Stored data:

============================================================

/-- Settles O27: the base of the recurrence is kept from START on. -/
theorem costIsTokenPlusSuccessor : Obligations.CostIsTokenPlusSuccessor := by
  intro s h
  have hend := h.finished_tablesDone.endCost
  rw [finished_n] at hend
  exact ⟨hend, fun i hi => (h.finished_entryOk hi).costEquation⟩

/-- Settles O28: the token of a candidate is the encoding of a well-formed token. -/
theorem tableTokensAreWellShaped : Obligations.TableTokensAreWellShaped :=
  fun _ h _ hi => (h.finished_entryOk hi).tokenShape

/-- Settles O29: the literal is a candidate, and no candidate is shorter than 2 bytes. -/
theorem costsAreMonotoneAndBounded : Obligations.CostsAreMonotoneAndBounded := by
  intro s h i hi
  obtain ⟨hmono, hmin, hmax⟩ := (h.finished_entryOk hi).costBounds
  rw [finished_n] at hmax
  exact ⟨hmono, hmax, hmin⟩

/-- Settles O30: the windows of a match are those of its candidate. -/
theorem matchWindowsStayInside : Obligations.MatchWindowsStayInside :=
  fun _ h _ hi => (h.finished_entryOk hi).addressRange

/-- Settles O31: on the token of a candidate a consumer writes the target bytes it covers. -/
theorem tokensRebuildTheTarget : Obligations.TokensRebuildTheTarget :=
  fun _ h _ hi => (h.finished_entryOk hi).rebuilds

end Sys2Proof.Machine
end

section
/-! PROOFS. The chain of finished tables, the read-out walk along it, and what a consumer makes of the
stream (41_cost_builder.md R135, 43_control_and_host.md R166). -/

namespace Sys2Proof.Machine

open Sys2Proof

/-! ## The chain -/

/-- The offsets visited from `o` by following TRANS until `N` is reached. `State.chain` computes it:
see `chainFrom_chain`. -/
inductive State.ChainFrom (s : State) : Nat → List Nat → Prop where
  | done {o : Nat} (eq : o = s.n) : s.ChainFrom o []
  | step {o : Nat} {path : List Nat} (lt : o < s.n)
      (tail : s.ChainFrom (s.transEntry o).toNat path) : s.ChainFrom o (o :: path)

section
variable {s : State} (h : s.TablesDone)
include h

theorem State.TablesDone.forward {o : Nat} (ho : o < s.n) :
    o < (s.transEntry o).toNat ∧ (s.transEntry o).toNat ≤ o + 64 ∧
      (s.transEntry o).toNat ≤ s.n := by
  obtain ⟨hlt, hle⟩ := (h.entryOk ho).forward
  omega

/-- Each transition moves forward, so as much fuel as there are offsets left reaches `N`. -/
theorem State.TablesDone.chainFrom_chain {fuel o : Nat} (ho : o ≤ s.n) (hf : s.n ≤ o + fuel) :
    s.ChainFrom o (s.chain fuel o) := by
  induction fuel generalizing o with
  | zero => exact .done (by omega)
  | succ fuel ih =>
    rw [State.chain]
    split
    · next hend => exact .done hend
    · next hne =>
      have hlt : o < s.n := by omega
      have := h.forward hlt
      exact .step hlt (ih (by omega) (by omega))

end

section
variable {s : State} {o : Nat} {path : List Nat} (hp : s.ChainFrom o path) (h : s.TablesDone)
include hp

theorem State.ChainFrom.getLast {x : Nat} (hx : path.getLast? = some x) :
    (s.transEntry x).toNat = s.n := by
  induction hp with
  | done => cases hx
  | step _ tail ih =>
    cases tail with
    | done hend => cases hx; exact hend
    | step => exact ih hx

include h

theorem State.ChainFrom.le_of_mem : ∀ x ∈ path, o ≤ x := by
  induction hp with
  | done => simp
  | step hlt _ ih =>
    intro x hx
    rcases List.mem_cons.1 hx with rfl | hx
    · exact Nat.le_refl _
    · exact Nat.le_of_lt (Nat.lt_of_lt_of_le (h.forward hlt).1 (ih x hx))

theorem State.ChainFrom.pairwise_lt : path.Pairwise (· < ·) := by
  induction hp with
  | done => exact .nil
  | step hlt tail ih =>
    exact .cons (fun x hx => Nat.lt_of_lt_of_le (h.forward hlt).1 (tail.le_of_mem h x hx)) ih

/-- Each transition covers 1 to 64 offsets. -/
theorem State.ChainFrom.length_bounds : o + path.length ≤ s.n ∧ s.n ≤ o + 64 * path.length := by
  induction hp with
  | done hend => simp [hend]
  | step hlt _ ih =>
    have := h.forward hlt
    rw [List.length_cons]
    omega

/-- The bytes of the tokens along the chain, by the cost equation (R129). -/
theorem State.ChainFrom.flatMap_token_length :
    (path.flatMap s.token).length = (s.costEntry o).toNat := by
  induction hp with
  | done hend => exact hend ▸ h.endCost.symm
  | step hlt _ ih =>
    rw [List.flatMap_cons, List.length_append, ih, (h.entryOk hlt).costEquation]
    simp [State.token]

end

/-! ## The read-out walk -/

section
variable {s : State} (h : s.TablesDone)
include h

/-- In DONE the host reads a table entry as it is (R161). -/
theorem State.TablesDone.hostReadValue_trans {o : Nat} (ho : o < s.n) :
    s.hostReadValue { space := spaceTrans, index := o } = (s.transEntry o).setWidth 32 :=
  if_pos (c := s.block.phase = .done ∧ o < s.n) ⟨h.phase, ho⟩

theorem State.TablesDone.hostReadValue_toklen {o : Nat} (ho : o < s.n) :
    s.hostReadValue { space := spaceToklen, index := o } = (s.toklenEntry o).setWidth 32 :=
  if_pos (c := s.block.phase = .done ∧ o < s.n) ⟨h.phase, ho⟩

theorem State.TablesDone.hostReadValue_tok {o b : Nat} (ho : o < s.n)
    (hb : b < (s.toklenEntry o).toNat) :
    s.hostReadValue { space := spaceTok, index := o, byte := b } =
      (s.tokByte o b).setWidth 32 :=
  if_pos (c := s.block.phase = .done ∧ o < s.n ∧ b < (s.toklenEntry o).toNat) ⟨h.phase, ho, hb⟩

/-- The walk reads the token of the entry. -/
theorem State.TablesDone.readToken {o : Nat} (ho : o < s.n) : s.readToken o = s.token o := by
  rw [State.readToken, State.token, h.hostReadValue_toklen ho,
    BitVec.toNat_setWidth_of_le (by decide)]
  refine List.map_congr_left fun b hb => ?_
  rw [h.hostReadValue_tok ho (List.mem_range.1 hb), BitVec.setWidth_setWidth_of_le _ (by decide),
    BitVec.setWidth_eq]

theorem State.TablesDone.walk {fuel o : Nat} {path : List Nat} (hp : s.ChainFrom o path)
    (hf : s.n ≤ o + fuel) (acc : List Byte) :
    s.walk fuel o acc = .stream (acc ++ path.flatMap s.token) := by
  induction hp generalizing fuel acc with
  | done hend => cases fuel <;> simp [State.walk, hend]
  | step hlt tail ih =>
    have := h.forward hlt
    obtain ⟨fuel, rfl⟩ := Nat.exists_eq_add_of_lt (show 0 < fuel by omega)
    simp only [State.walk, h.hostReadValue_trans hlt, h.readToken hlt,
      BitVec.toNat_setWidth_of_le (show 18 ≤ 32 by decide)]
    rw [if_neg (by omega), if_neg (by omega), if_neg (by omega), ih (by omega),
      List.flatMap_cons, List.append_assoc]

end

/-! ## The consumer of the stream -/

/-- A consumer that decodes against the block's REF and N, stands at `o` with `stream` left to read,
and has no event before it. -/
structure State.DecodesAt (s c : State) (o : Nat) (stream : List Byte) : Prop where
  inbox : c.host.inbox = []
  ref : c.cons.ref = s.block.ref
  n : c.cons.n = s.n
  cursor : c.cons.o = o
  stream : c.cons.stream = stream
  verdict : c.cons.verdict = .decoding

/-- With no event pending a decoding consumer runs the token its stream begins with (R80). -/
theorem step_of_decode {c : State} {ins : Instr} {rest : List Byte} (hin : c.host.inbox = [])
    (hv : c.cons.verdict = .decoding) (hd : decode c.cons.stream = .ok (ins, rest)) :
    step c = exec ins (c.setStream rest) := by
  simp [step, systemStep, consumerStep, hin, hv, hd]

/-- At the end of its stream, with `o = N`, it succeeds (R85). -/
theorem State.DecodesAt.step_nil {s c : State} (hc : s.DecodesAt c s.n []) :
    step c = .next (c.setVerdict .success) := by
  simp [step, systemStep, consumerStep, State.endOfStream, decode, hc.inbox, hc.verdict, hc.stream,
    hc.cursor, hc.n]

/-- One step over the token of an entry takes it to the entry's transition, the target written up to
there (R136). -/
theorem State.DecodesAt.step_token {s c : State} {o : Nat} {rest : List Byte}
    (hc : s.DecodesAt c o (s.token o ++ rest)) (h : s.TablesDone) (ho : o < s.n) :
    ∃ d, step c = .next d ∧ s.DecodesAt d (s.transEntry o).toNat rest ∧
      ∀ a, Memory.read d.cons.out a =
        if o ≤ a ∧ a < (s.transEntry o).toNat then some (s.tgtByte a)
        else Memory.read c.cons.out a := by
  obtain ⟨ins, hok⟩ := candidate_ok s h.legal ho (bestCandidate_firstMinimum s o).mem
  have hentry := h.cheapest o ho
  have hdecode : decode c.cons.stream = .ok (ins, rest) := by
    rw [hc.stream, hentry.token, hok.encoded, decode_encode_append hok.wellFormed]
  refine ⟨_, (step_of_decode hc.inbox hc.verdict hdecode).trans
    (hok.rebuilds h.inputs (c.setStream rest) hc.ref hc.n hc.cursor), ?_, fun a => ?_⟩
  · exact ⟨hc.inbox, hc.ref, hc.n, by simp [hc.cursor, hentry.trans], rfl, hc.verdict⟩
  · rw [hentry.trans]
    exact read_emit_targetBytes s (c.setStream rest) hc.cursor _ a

============================================================

§ What is expected
All lines above that contain "Prop" are required in the answer.

§ Your response
inductive State.ChainFrom (s : State) : Nat → List Nat → Prop where
structure State.DecodesAt (s c : State) (o : Nat) (stream : List Byte) : Prop where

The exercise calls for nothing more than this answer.